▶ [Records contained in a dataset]
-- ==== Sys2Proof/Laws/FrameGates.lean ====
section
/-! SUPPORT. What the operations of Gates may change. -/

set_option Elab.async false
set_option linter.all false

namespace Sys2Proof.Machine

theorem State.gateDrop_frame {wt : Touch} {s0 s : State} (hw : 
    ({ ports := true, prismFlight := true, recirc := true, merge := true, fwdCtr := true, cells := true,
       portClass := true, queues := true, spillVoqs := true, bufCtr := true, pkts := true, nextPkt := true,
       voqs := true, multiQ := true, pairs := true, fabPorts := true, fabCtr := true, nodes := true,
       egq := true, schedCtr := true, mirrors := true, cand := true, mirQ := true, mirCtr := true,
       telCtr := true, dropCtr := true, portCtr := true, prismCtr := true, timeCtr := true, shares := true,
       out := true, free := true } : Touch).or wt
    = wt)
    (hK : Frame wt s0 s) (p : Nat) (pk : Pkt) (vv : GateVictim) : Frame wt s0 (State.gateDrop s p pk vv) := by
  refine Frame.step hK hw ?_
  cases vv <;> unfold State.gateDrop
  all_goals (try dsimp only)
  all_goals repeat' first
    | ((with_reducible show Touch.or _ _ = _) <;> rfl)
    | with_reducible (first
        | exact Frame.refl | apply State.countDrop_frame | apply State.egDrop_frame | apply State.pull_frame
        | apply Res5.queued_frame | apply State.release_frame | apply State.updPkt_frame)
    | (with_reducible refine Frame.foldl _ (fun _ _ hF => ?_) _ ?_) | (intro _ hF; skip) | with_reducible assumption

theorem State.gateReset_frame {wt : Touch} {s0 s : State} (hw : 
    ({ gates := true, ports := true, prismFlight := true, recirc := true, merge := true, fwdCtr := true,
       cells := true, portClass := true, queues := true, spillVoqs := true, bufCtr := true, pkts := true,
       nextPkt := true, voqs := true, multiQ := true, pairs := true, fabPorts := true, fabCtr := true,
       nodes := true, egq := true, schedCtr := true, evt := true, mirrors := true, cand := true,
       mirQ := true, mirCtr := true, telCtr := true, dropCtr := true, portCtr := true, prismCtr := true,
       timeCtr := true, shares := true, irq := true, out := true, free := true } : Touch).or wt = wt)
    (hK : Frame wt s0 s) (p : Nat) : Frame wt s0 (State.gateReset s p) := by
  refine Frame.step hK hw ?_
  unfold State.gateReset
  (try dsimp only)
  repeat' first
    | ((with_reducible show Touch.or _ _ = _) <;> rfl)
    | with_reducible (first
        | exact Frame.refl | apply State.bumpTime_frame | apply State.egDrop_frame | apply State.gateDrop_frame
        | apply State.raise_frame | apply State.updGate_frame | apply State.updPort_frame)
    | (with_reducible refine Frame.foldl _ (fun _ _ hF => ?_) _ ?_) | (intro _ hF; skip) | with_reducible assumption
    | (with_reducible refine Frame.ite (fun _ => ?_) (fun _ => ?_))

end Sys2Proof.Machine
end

▶ [EXERCISE DIRECTIONS] Nothing in the entries above may be left out; retype them all exactly.

▶ [YOUR RESPONSE]
-- ==== Sys2Proof/Laws/FrameGates.lean ====
section
/-! SUPPORT. What the operations of Gates may change. -/

set_option Elab.async false
set_option linter.all false

namespace Sys2Proof.Machine

theorem State.gateDrop_frame {wt : Touch} {s0 s : State} (hw : 
    ({ ports := true, prismFlight := true, recirc := true, merge := true, fwdCtr := true, cells := true,
       portClass := true, queues := true, spillVoqs := true, bufCtr := true, pkts := true, nextPkt := true,
       voqs := true, multiQ := true, pairs := true, fabPorts := true, fabCtr := true, nodes := true,
       egq := true, schedCtr := true, mirrors := true, cand := true, mirQ := true, mirCtr := true,
       telCtr := true, dropCtr := true, portCtr := true, prismCtr := true, timeCtr := true, shares := true,
       out := true, free := true } : Touch).or wt
    = wt)
    (hK : Frame wt s0 s) (p : Nat) (pk : Pkt) (vv : GateVictim) : Frame wt s0 (State.gateDrop s p pk vv) := by
  refine Frame.step hK hw ?_
  cases vv <;> unfold State.gateDrop
  all_goals (try dsimp only)
  all_goals repeat' first
    | ((with_reducible show Touch.or _ _ = _) <;> rfl)
    | with_reducible (first
        | exact Frame.refl | apply State.countDrop_frame | apply State.egDrop_frame | apply State.pull_frame
        | apply Res5.queued_frame | apply State.release_frame | apply State.updPkt_frame)
    | (with_reducible refine Frame.foldl _ (fun _ _ hF => ?_) _ ?_) | (intro _ hF; skip) | with_reducible assumption

theorem State.gateReset_frame {wt : Touch} {s0 s : State} (hw : 
    ({ gates := true, ports := true, prismFlight := true, recirc := true, merge := true, fwdCtr := true,
       cells := true, portClass := true, queues := true, spillVoqs := true, bufCtr := true, pkts := true,
       nextPkt := true, voqs := true, multiQ := true, pairs := true, fabPorts := true, fabCtr := true,
       nodes := true, egq := true, schedCtr := true, evt := true, mirrors := true, cand := true,
       mirQ := true, mirCtr := true, telCtr := true, dropCtr := true, portCtr := true, prismCtr := true,
       timeCtr := true, shares := true, irq := true, out := true, free := true } : Touch).or wt = wt)
    (hK : Frame wt s0 s) (p : Nat) : Frame wt s0 (State.gateReset s p) := by
  refine Frame.step hK hw ?_
  unfold State.gateReset
  (try dsimp only)
  repeat' first
    | ((with_reducible show Touch.or _ _ = _) <;> rfl)
    | with_reducible (first
        | exact Frame.refl | apply State.bumpTime_frame | apply State.egDrop_frame | apply State.gateDrop_frame
        | apply State.raise_frame | apply State.updGate_frame | apply State.updPort_frame)
    | (with_reducible refine Frame.foldl _ (fun _ _ hF => ?_) _ ?_) | (intro _ hF; skip) | with_reducible assumption
    | (with_reducible refine Frame.ite (fun _ => ?_) (fun _ => ?_))

end Sys2Proof.Machine
end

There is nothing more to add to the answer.